Ask HN: How do you deal with your mediocrity? - rogerchucker

I feel like I'm neither good at coding, nor great at research and at best ordinary in teaching. I'm a PhD student and I feel like whatever I am mediocre in almost everything I do. It puts a fear in my heart from trying new things as I might end up being very mediocre in that new thing too.<p>If you ever had this kind of feeling, how did you overcome it? Thanks.
======
crazydiamond
I discovered I was not very smart long back (about 20 years back when I
started working). I compensated by working harder, reading more books than
others, reviewing more carefully, thinking more about the things I am doing --
professionally and in personal life. Maybe my issue has to do with dyslexia,
or some kind of social anxiety disorder that totally "freezes" my brain when i
am in company.

Anyway, I did well and rose to management positions (in software) which I
detested but soldiered on (spending as much time as I could on tech work which
I love). However, after 14 years of working I finally seemed to hit my "level
of incompetence" and just could not continue in management. I can only
suggesting working hard, and finding something you enjoy doing.
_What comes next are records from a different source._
/-- Settles O44. -/
theorem pmuAccessFailEffect : Obligations.PmuAccessFailEffect := by
  intro ns s h
  have hfails : s.pmuAccessFails (s.failingAccess ns) = true :=
    (pmuAccessFails_iff s _).2 (h.imp_right (.imp_right (.imp_right not_allows_failingAccess)))
  refine (exec_next_of_takeEvent rfl hfails).trans ?_
  rw [spmadAfterFailure_eq]
  rfl

/-- Settles O45. -/
theorem traceAccessFailEffect : Obligations.TraceAccessFailEffect := by
  intro ns s h
  have hfails : s.traceAccessFails (s.failingAccess ns) = true :=
    (traceAccessFails_iff s _).2 (h.imp_right (.imp_right not_allows_failingAccess))
  refine (exec_next_of_takeEvent rfl hfails).trans ?_
  rw [stadAfterFailure_eq]
  rfl

/-! ### The permissions (R197) -/

theorem allows_ofBits (secure nonSecure : Bool) (acc : AccessAttr) :
    (Permission.ofBits secure nonSecure).allows acc = if acc.nonSecure then nonSecure else secure := by
  obtain ⟨mm, ns⟩ := acc
  cases mm <;> cases ns <;> rfl

/-- What EPMAD and EDAD report of such a permission: with ARMv8.4-Debug the Non-secure answer, before it
the answer to the reading access (D8). -/
theorem allows_ofBits_reported (secure nonSecure v84 : Bool) (acc : AccessAttr) :
    (Permission.ofBits secure nonSecure).allows (if v84 then asNonSecure acc else acc) =
      if v84 || acc.nonSecure then nonSecure else secure := by
  cases v84 with
  | true => exact allows_ofBits secure nonSecure (asNonSecure acc)
  | false => exact allows_ofBits secure nonSecure acc

/-- The state after AUTH_CHANGE. -/
def State.authChanged (s : State) (m : AuthBits) : State :=
  (s.withEnv
    { s.env with
      allowDebug := .ofBits m.dbgS m.dbgNs
      allowPmu := .ofBits m.pmuS m.pmuNs
      allowTrace := .ofBits m.traceS m.traceNs }).eventDone

theorem exec_authChange (m : AuthBits) (s : State) :
    exec (.authChange m) s = .next (s.authChanged m) := rfl

/-- Settles O47: the read is one that returns every fact. -/
theorem authChangeShowsInTheNextRead : Obligations.AuthChangeShowsInTheNextRead := by
  intro m acc s
  refine ⟨_, exec_authChange m s, rfl, rfl,
    fun a => ⟨allows_ofBits _ _ a, allows_ofBits _ _ a, allows_ofBits _ _ a⟩,
    fun hp hr hd ho => ?_⟩
  obtain ⟨u, hu, hfact⟩ := runningReadReturnsEveryFact acc (s.authChanged m) hp hr hd ho
  refine ⟨u, hu, (hfact .etad).trans (congrArg some ?_), (hfact .epmad).trans (congrArg some ?_),
    (hfact .edad).trans (congrArg some ?_)⟩
  · exact congrArg (fun a => s.cfg.trbe && !a) (allows_ofBits m.traceS m.traceNs (asNonSecure acc))
  · exact congrArg (! ·) (allows_ofBits_reported m.pmuS m.pmuNs s.cfg.v84 acc)
  · exact congrArg (! ·) (allows_ofBits_reported m.dbgS m.dbgNs s.cfg.v84 acc)

end Sys2Proof.Machine
end

section
/-! PROOFS of the family 42_indirect_updates.md, part 4: the trace unit's power (O48). Writing it before a
step or after it is the same, for every label that does not ask it. -/

namespace Sys2Proof.Machine

variable {s : State} {i : Instr}

/-- The state with another answer of `IsTraceCorePowered()` (R60). -/
def State.setTracePowered (s : State) (on : Bool) : State :=
  { s with env := { s.env with tracePowered := on } }

/-- An outcome with its next state, if there is one, changed. -/
def mapNext (f : State → State) :
    Host.Outcome State Fault Refusal → Host.Outcome State Fault Refusal
  | .next t => .next (f t)
  | .fault e => .fault e
  | .refused why => .refused why

@[simp] theorem mapNext_next (f : State → State) (t : State) :
    mapNext f (.next t) = .next (f t) := rfl

theorem setTracePowered_ite (c : Prop) [Decidable c] (t u : State) (on : Bool) :
    (if c then t else u).setTracePowered on =
      if c then t.setTracePowered on else u.setTracePowered on :=
  apply_ite (·.setTracePowered on) c t u

theorem setTracePowered_takeEvent (enabled : Bool) (e : GuardedEvent) (after : State) (on : Bool) :
    mapNext (·.setTracePowered on) (takeEvent enabled e after) =
      takeEvent enabled e (after.setTracePowered on) := by
  cases enabled <;> rfl

theorem breakWatchAccess_setTracePowered (s : State) (on : Bool) (op : RegOp) (acc : AccessAttr) :
    (s.breakWatchAccess op acc).setTracePowered on =
      (s.setTracePowered on).breakWatchAccess op acc := by
  simp only [State.breakWatchAccess, setTracePowered_ite]
  cases op <;> rfl

/-- R192: the OS Lock alone meets the precondition of TRACE_ACCESS_FAIL and its overlap test. -/
theorem exec_traceAccessFail_of_osLocked (ho : s.env.oslk = true) (ns : Bool) :
    exec (.traceAccessFail ns) s = .next
      (s.withSt { s.st with
        stad :=
          if !s.cfg.trbe || !s.corePowered || !ns then s.st.stad
          else stickyAfterFailure s.st.stad (!s.traceAllowed (s.failingAccess ns)) true
            (s.draw (.maybeSet .stad)) }).tick.eventDone := by
  refine (exec_next_of_takeEvent rfl ((traceAccessFails_iff s _).2 (.inl ho))).trans ?_
  have hlocked : (s.osLocked || !s.env.tracePowered) = true := by rw [State.osLocked, ho]; rfl
  rw [State.stadAfterFailure, hlocked]
  rfl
I also saved a lot of money which allowed me to retire at 40. I now spend my
time writing open source software (which I admit is mediocre) and reading HN
to keep myself updated and "sponge" off the intelligence of others.

------
daltonlp
Richard Feynman had that problem. He solved that problem by saying "whatever,
I'll just have fun playing."

<http://www.physics.ohio-state.edu/~kilcup/262/feynman.html>

I'm not sure anyone else followed his example all the way to the nobel prize,
but I can say for certain that I've followed it to a satisfying place.

I wonder if I'm more mediocre than you, or you're more mediocre than me. One
of us must be more mediocre. One of us has two thumbs and doesn't care.

------
te_platt
First of all mediocre is a relative term. Be careful who you are comparing
yourself against.

I used to be able to run a 5K in under 17 minutes. That made me a mediocre
high school cross country runner but way faster than I am now.

Also consider that if you are at the 99th percentile in something that means
70,000,000 are better than you. There will always be someone better than you
at something. By the way, being in the 99th percentile is very good.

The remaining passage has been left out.